CoVaxxy: A Collection of English-language Twitter Posts About COVID-19 Vaccines
Matthew R. DeVerna, Francesco Pierri, Bao Tran Truong, John, Bollenbacher, David Axelrod, Niklas Loynes, Christopher Torres-Lugo,, Kai-Cheng Yang, Filippo Menczer, and John Bryden

TL;DR
The paper introduces CoVaxxy, a comprehensive Twitter dataset on COVID-19 vaccines, along with a visualization dashboard, to facilitate research on misinformation and vaccine adoption patterns.
Contribution
It provides a new dataset and visualization tools for analyzing COVID-19 vaccine-related social media content and misinformation.
Findings
Analysis of tweet volume and hashtags over time
Prevalence of high- and low-credibility sources
Geographical distribution of vaccine-related posts
Abstract
With a substantial proportion of the population currently hesitant to take the COVID-19 vaccine, it is important that people have access to accurate information. However, there is a large amount of low-credibility information about vaccines spreading on social media. In this paper, we present the CoVaxxy dataset, a growing collection of English-language Twitter posts about COVID-19 vaccines. Using one week of data, we provide statistics regarding the numbers of tweets over time, the hashtags used, and the websites shared.
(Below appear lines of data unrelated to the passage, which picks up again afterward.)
/-! ### `consumeRandom` -/

@[simp] theorem State.consumeRandom_mem (s : State) : (s.consumeRandom).mem = s.mem := rfl
@[simp] theorem State.consumeRandom_v (s : State) : (s.consumeRandom).v = s.v := rfl
@[simp] theorem State.consumeRandom_i (s : State) : (s.consumeRandom).i = s.i := rfl
@[simp] theorem State.consumeRandom_pc (s : State) : (s.consumeRandom).pc = s.pc := rfl
@[simp] theorem State.consumeRandom_stack (s : State) : (s.consumeRandom).stack = s.stack := rfl
@[simp] theorem State.consumeRandom_sp (s : State) : (s.consumeRandom).sp = s.sp := rfl
@[simp] theorem State.consumeRandom_dt (s : State) : (s.consumeRandom).dt = s.dt := rfl
@[simp] theorem State.consumeRandom_st (s : State) : (s.consumeRandom).st = s.st := rfl
@[simp] theorem State.consumeRandom_fb (s : State) : (s.consumeRandom).fb = s.fb := rfl
@[simp] theorem State.consumeRandom_keys (s : State) : (s.consumeRandom).keys = s.keys := rfl
@[simp] theorem State.consumeRandom_drawPending (s : State) : (s.consumeRandom).drawPending = s.drawPending := rfl
@[simp] theorem State.consumeRandom_beepPending (s : State) : (s.consumeRandom).beepPending = s.beepPending := rfl
@[simp] theorem State.consumeRandom_fault (s : State) : (s.consumeRandom).fault = s.fault := rfl
@[simp] theorem State.consumeRandom_used (s : State) : (s.consumeRandom).used = s.used := rfl
@[simp] theorem State.consumeRandom_rndSupply (s : State) : (s.consumeRandom).rndSupply = s.rndSupply.tail := rfl
@[simp] theorem State.consumeRandom_rndDraws (s : State) : (s.consumeRandom).rndDraws = s.rndDraws + 1 := rfl
@[simp] theorem State.consumeRandom_getV (s : State) (k : Reg) : (s.consumeRandom).getV k = s.getV k := rfl
@[simp] theorem State.consumeRandom_byteAt (s : State) (k : Nat) : (s.consumeRandom).byteAt k = s.byteAt k := rfl
@[simp] theorem State.consumeRandom_base (s : State) : (s.consumeRandom).base = s.base := rfl
@[simp] theorem State.consumeRandom_keyHeld (s : State) (k : Fin 16) : (s.consumeRandom).keyHeld k = s.keyHeld k := rfl

/-! ### `markUsed` -/

@[simp] theorem State.markUsed_mem (s : State) : (s.markUsed).mem = s.mem := rfl
@[simp] theorem State.markUsed_v (s : State) : (s.markUsed).v = s.v := rfl
@[simp] theorem State.markUsed_i (s : State) : (s.markUsed).i = s.i := rfl
@[simp] theorem State.markUsed_pc (s : State) : (s.markUsed).pc = s.pc := rfl
@[simp] theorem State.markUsed_stack (s : State) : (s.markUsed).stack = s.stack := rfl
@[simp] theorem State.markUsed_sp (s : State) : (s.markUsed).sp = s.sp := rfl
@[simp] theorem State.markUsed_dt (s : State) : (s.markUsed).dt = s.dt := rfl
@[simp] theorem State.markUsed_st (s : State) : (s.markUsed).st = s.st := rfl
@[simp] theorem State.markUsed_fb (s : State) : (s.markUsed).fb = s.fb := rfl
@[simp] theorem State.markUsed_keys (s : State) : (s.markUsed).keys = s.keys := rfl
@[simp] theorem State.markUsed_drawPending (s : State) : (s.markUsed).drawPending = s.drawPending := rfl
@[simp] theorem State.markUsed_beepPending (s : State) : (s.markUsed).beepPending = s.beepPending := rfl
@[simp] theorem State.markUsed_fault (s : State) : (s.markUsed).fault = s.fault := rfl
@[simp] theorem State.markUsed_used (s : State) : (s.markUsed).used = true := rfl
@[simp] theorem State.markUsed_rndSupply (s : State) : (s.markUsed).rndSupply = s.rndSupply := rfl
@[simp] theorem State.markUsed_rndDraws (s : State) : (s.markUsed).rndDraws = s.rndDraws := rfl
@[simp] theorem State.markUsed_getV (s : State) (k : Reg) : (s.markUsed).getV k = s.getV k := rfl
@[simp] theorem State.markUsed_byteAt (s : State) (k : Nat) : (s.markUsed).byteAt k = s.byteAt k := rfl
@[simp] theorem State.markUsed_base (s : State) : (s.markUsed).base = s.base := rfl
@[simp] theorem State.markUsed_keyHeld (s : State) (k : Fin 16) : (s.markUsed).keyHeld k = s.keyHeld k := rfl

/-! ### `State.setWithFlag` -/

@[simp] theorem State.setWithFlag_mem (s : State) (x : Reg) (b : Byte) (f : Bool) : (s.setWithFlag x b f).mem = s.mem := rfl
@[simp] theorem State.setWithFlag_i (s : State) (x : Reg) (b : Byte) (f : Bool) : (s.setWithFlag x b f).i = s.i := rfl
@[simp] theorem State.setWithFlag_pc (s : State) (x : Reg) (b : Byte) (f : Bool) : (s.setWithFlag x b f).pc = s.pc := rfl
@[simp] theorem State.setWithFlag_stack (s : State) (x : Reg) (b : Byte) (f : Bool) : (s.setWithFlag x b f).stack = s.stack := rfl
@[simp] theorem State.setWithFlag_sp (s : State) (x : Reg) (b : Byte) (f : Bool) : (s.setWithFlag x b f).sp = s.sp := rfl
@[simp] theorem State.setWithFlag_dt (s : State) (x : Reg) (b : Byte) (f : Bool) : (s.setWithFlag x b f).dt = s.dt := rfl
@[simp] theorem State.setWithFlag_st (s : State) (x : Reg) (b : Byte) (f : Bool) : (s.setWithFlag x b f).st = s.st := rfl
@[simp] theorem State.setWithFlag_fb (s : State) (x : Reg) (b : Byte) (f : Bool) : (s.setWithFlag x b f).fb = s.fb := rfl
@[simp] theorem State.setWithFlag_keys (s : State) (x : Reg) (b : Byte) (f : Bool) : (s.setWithFlag x b f).keys = s.keys := rfl
@[simp] theorem State.setWithFlag_drawPending (s : State) (x : Reg) (b : Byte) (f : Bool) : (s.setWithFlag x b f).drawPending = s.drawPending := rfl
@[simp] theorem State.setWithFlag_beepPending (s : State) (x : Reg) (b : Byte) (f : Bool) : (s.setWithFlag x b f).beepPending = s.beepPending := rfl
@[simp] theorem State.setWithFlag_fault (s : State) (x : Reg) (b : Byte) (f : Bool) : (s.setWithFlag x b f).fault = s.fault := rfl
@[simp] theorem State.setWithFlag_used (s : State) (x : Reg) (b : Byte) (f : Bool) : (s.setWithFlag x b f).used = s.used := rfl
@[simp] theorem State.setWithFlag_rndSupply (s : State) (x : Reg) (b : Byte) (f : Bool) : (s.setWithFlag x b f).rndSupply = s.rndSupply := rfl
@[simp] theorem State.setWithFlag_rndDraws (s : State) (x : Reg) (b : Byte) (f : Bool) : (s.setWithFlag x b f).rndDraws = s.rndDraws := rfl
@[simp] theorem State.setWithFlag_byteAt (s : State) (x : Reg) (b : Byte) (f : Bool) (k : Nat) : (s.setWithFlag x b f).byteAt k = s.byteAt k := rfl
@[simp] theorem State.setWithFlag_base (s : State) (x : Reg) (b : Byte) (f : Bool) : (s.setWithFlag x b f).base = s.base := rfl
@[simp] theorem State.setWithFlag_keyHeld (s : State) (x : Reg) (b : Byte) (f : Bool) (k : Fin 16) : (s.setWithFlag x b f).keyHeld k = s.keyHeld k := rfl
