section
/-! PROOFS. The index register and the memory transfers (spec/43_index_memory.md): the three writers of `I`, and what the
instructions that go through `I` store, load, and leave when their range passes `0xFFF`. -/

namespace Sys2Proof.Machine

/-! ## The writers of `I` -/

theorem addIndex_toNat (a : Addr) (b : Byte) : (addIndex a b).toNat = (a.toNat + b.toNat) % 4096 := by
  rw [addIndex, BitVec.toNat_add, BitVec.toNat_setWidth_of_le (by decide)]

/-- The last glyph starts at 75, so the product fits in `I` (R192). -/
theorem glyphAddress_toNat (b : Byte) : (glyphAddress b).toNat = 5 * (b.toNat % 16) := by
  have hdigit : (lowNibble b).val = b.toNat % 16 := rfl
  rw [glyphAddress, BitVec.toNat_ofNat, hdigit]
  omega

/-- Settles O35: each is one write of `I`, of `nnn`, of the sum that the 12 bits keep, or of the glyph's address. -/
theorem indexRegisterWriters : Obligations.IndexRegisterWriters := by
  refine ⟨fun nnn => decode_encode (.ldI nnn), fun x => decode_encode (.addI x), fun x => decode_encode (.ldF x),
    fun s nnn x => ⟨?_, ?_, ?_⟩⟩
  · exact ⟨_, exec_eq (.ldI nnn) s, rfl, State.setI_onlyIndex s nnn⟩
  · exact ⟨_, exec_eq (.addI x) s, addIndex_toNat s.i (s.getV x), State.setI_onlyIndex s _⟩
  · exact ⟨_, exec_eq (.ldF x) s, glyphAddress_toNat (s.getV x), State.setI_onlyIndex s _⟩

/-! ## Ranges that pass `0xFFF` (R70) -/

section Above
variable {s : State} {x : Reg}

theorem exec_ldB_above (h : 0xFFF < s.base + 2) : exec (.ldB x) s = .next (s.raise (.memFault 0x1000#16)) := by
  rw [exec_eq, afterExec, if_pos h]

theorem exec_stRegs_above (h : 0xFFF < s.base + x.val) :
    exec (.stRegs x) s = .next (s.raise (.memFault 0x1000#16)) := by
  rw [exec_eq, afterExec, if_pos h]

theorem exec_ldRegs_above (h : 0xFFF < s.base + x.val) :
    exec (.ldRegs x) s = .next (s.raise (.memFault 0x1000#16)) := by
  rw [exec_eq, afterExec, if_pos h]

end Above

/-! ## Decimal digits -/

@[simp] theorem length_bcdDigits (b : Byte) : (bcdDigits b).length = 3 := rfl

/-- `Fx33` in range: the bytes at `I`, `I+1` and `I+2` are the digits as numbers, and no other byte changes (R193). -/
theorem exec_ldB_in_range {s : State} {x : Reg} (hw : Memory.wf s.mem = true) (hr : s.base + 2 ≤ 0xFFF) :
    ∃ t, exec (.ldB x) s = .next t ∧
      (t.byteAt s.base).toNat = (s.getV x).toNat / 100 ∧
      (t.byteAt (s.base + 1)).toNat = (s.getV x).toNat / 10 % 10 ∧
      (t.byteAt (s.base + 2)).toNat = (s.getV x).toNat % 10 ∧ OnlyMemory s.base 3 s t := by
  obtain ⟨t, hwrite, hbytes, honly, -⟩ :=
    writeBytes_in_range (base := s.base) (bytes := bcdDigits (s.getV x)) hw (Nat.succ_le_succ hr)
  have hexec : exec (.ldB x) s = .next t := congrArg (orRaise s) hwrite
  have hhundreds : t.byteAt s.base = BitVec.ofNat 8 ((s.getV x).toNat / 100) := hbytes 0 (by simp)
  have htens : t.byteAt (s.base + 1) = BitVec.ofNat 8 ((s.getV x).toNat / 10 % 10) := hbytes 1 (by simp)
  have hones : t.byteAt (s.base + 2) = BitVec.ofNat 8 ((s.getV x).toNat % 10) := hbytes 2 (by simp)
  -- a digit fits in its byte: no reduction modulo 256
  have hfits {d : Nat} (hd : d ≤ (s.getV x).toNat) : (BitVec.ofNat 8 d).toNat = d := by
    rw [BitVec.toNat_ofNat, Nat.mod_eq_of_lt (hd.trans_lt (s.getV x).isLt)]
  refine ⟨t, hexec, ?_, ?_, ?_, honly⟩
  · rw [hhundreds, hfits (Nat.div_le_self _ _)]
  · rw [htens, hfits (by omega)]
  · rw [hones, hfits (Nat.mod_le _ _)]

/-- Settles O36: the digits in range, whose decimal value is the number itself, and the fault above. -/
theorem bcdStoresThreeDigits : Obligations.BcdStoresThreeDigits := by
  refine ⟨fun x => decode_encode (.ldB x), fun s x hw => ⟨fun hr => ?_, exec_ldB_above⟩⟩
  obtain ⟨t, hexec, hhundreds, htens, hones, honly⟩ := exec_ldB_in_range (x := x) hw hr
  have hvalue : (t.byteAt s.base).toNat * 100 + (t.byteAt (s.base + 1)).toNat * 10 + (t.byteAt (s.base + 2)).toNat =
      (s.getV x).toNat := by omega
  exact ⟨t, hexec, hhundreds, htens, hones, hvalue, honly⟩

/-! ## Block store and block load -/

/-- Settles O37: the store in range, and the fault above it. -/
theorem storeRegisters : Obligations.StoreRegisters := by
  refine ⟨fun x => decode_encode (.stRegs x), fun s x hw => ⟨fun hr => ?_, exec_stRegs_above⟩⟩
  obtain ⟨t, hexec, hstored, honly, -⟩ := exec_stRegs_in_range hw hr
  exact ⟨t, hexec, hstored, honly⟩

theorem State.setLowVs_onlyRegs (s : State) (x : Reg) (bytes : List Byte) : OnlyRegs s (s.setLowVs x bytes) :=
  ⟨rfl, fun _ => rfl⟩

/-- `Fx65` in range: `V[j]` is the byte at `I + j` for every `j` up to `x`, and nothing but those registers changes
(R195). -/
theorem exec_ldRegs_in_range {s : State} {x : Reg} (hr : s.base + x.val ≤ 0xFFF) :
    ∃ t, exec (.ldRegs x) s = .next t ∧
      (∀ j : Reg, t.getV j = if j.val ≤ x.val then s.byteAt (s.base + j.val) else s.getV j) ∧ OnlyRegs s t := by
  have hexec : exec (.ldRegs x) s = .next (s.setLowVs x (Memory.readBytes s.mem s.base (x.val + 1))) := by
    rw [exec_eq, afterExec, if_neg (Nat.not_lt.2 hr)]
  refine ⟨_, hexec, fun j => ?_, State.setLowVs_onlyRegs s x _⟩
  rw [State.getV_setLowVs]
  split
  · next hj =>
    have hlen : j.val < (Memory.readBytes s.mem s.base (x.val + 1)).length := by
      rw [Memory.length_readBytes]
      omega
    rw [List.getD_eq_getElem _ _ hlen, Memory.getElem_readBytes, State.byteAt]
  · rfl

/-- Settles O38: the load in range, and the fault above it. -/
theorem loadRegisters : Obligations.LoadRegisters :=
  ⟨fun x => decode_encode (.ldRegs x), fun _ _ => ⟨exec_ldRegs_in_range, exec_ldRegs_above⟩⟩

/-- States that agree in every register and differ in registers only are the same. -/
theorem OnlyRegs.eq_of_getV {s t : State} (h : OnlyRegs s t) (hv : ∀ r, t.getV r = s.getV r) : t = s := by
  obtain ⟨ht, -⟩ := h
  have hregs : t.v = s.v := Vector.ext fun k hk => hv ⟨k, hk⟩
  rw [ht, hregs]

/-- Settles O39: the load reads back the bytes the store wrote, through the same `I`, so no register changes. -/
theorem storeThenLoadIsIdentity : Obligations.StoreThenLoadIsIdentity := by
  intro s x hw hr
  obtain ⟨t, hstore, hstored, ⟨ht, -⟩, -⟩ := exec_stRegs_in_range hw hr
  have hkept : ∀ r, t.getV r = s.getV r := fun r => by rw [ht]; rfl
  have hbase : t.base = s.base := by rw [ht]; rfl
  obtain ⟨u, hload, hloaded, honly⟩ := exec_ldRegs_in_range (s := t) (x := x) (by rw [hbase]; exact hr)
  have hsame : u = t := honly.eq_of_getV fun r => by
    rw [hloaded]
    split
    · next hle => rw [hbase, hstored r hle, hkept]
    · rfl
  rw [hsame] at hload
  exact ⟨t, hstore, hload, hkept⟩

end Sys2Proof.Machine
end

section
/-! PROOFS. The display (spec/44_display.md): clearing the screen, the cells of one draw, and what `Dxyn` does to the
framebuffer and `VF` in the spec's own reading of a sprite. -/

namespace Sys2Proof.Machine

/-! ## Clear screen -/

/-- Settles O40: the framebuffer alone is replaced, by the blank one, so a second time changes nothing. -/
theorem clearScreen : Obligations.ClearScreen :=
  ⟨decode_encode .cls, fun s => ⟨s.setFb Frame.blank, exec_eq .cls s, fun k _ => Frame.cell_blank k, rfl, fun _ => rfl,
    exec_eq .cls (s.setFb Frame.blank)⟩⟩

/-! ## The positions of one draw -/

/-- Two positions fewer than 32 rows and 64 columns apart are one cell only when they are the same, wherever the sprite
starts (R212). -/
theorem pixelCell_inj {col row r b r' b' : Nat} (hr : r < 32) (hr' : r' < 32) (hb : b < 64) (hb' : b' < 64)
    (h : pixelCell col row r b = pixelCell col row r' b') : r = r' ∧ b = b' := by
  unfold pixelCell at h
  have hrow : (row + r) % 32 = (row + r') % 32 := by omega
  have hcol : (col + b) % 64 = (col + b') % 64 := by omega
  exact ⟨by omega, by omega⟩

/-- Settles O43: 15 rows and 8 columns are fewer than wrap onto themselves. -/
theorem spritePositionsAreDistinct : Obligations.SpritePositionsAreDistinct :=
  ⟨fun _ _ _ _ _ _ hr hr' hb hb' => pixelCell_inj (by omega) (by omega) (by omega) (by omega), pixelCell_lt, rfl⟩

/-! ## The sprite at `I`, drawn -/

theorem flagByte_eq_one_iff (f : Bool) : flagByte f = 1 ↔ f = true := by
  cases f <;> decide

theorem spriteCol_lt (b : Byte) : spriteCol b < 64 := Nat.mod_lt _ (by decide)

theorem spriteRow_lt (b : Byte) : spriteRow b < 32 := Nat.mod_lt _ (by decide)

/-- The spec's reading of a sprite looks at memory and `I` only. -/
theorem spriteOn_congr {s t : State} (hmem : SameMemory s t) (hbase : t.base = s.base) (col row n k : Nat) :
    spriteOn t col row n k = spriteOn s col row n k := by
  rw [spriteOn, spriteOn, hbase, hmem]

section Sprite
variable (s : State) {col row n : Nat} (hc : col < 64) (hr : row < 32) (hn : n ≤ 32)
include hc hr hn

/-- Every cell ends as its old value XOR the sprite's bit on it (R211). -/
theorem cell_drawSprite_memory {k : Nat} (hk : k < 2048) :
    Frame.cell (drawSprite s.fb col row (Memory.readBytes s.mem s.base n)).1 k =
      (Frame.cell s.fb k ^^ spriteOn s col row n k) := by
  obtain ⟨hcells, -⟩ := drawSprite_spec s.fb col row (Memory.readBytes s.mem s.base n) (by rwa [Memory.length_readBytes])
  rw [hcells k hk, spriteHits_memory s hc hr hn hk]

/-- The collision flag says whether a set bit of the sprite lies on a set cell (R211). -/
theorem drawSprite_memory_collides_iff :
    (drawSprite s.fb col row (Memory.readBytes s.mem s.base n)).2 = true ↔
      ∃ k, k < 2048 ∧ Frame.cell s.fb k = true ∧ spriteOn s col row n k = true := by
  obtain ⟨-, hflag⟩ := drawSprite_spec s.fb col row (Memory.readBytes s.mem s.base n) (by rwa [Memory.length_readBytes])
  rw [hflag]
  exact exists_congr fun k => and_congr_right fun hk => by rw [spriteHits_memory s hc hr hn hk]

end Sprite

/-! ## Draw -/

section Draw
variable {s : State} {x y : Reg} {n : Fin 16}

theorem exec_drw_in_range (h : n.val = 0 ∨ s.base + n.val - 1 ≤ 0xFFF) :
    exec (.drw x y n) s =
      .next (s.draw (spriteCol (s.getV x)) (spriteRow (s.getV y)) (Memory.readBytes s.mem s.base n.val)) := by
  rw [exec_eq, afterExec, if_neg (by omega)]

theorem exec_drw_above (h : 0 < n.val ∧ 0xFFF < s.base + n.val - 1) :
    exec (.drw x y n) s = .next (s.raise (.memFault 0x1000#16)) := by
  rw [exec_eq, afterExec, if_pos h]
We also illustrate how these data might be utilized by performing an analysis of the prevalence over time of high- and low-credibility sources, topic groups of hashtags, and geographical distributions. Additionally, we develop and present the CoVaxxy dashboard, allowing people to visualize the relationship between COVID-19 vaccine adoption and U.S. geo-located posts in…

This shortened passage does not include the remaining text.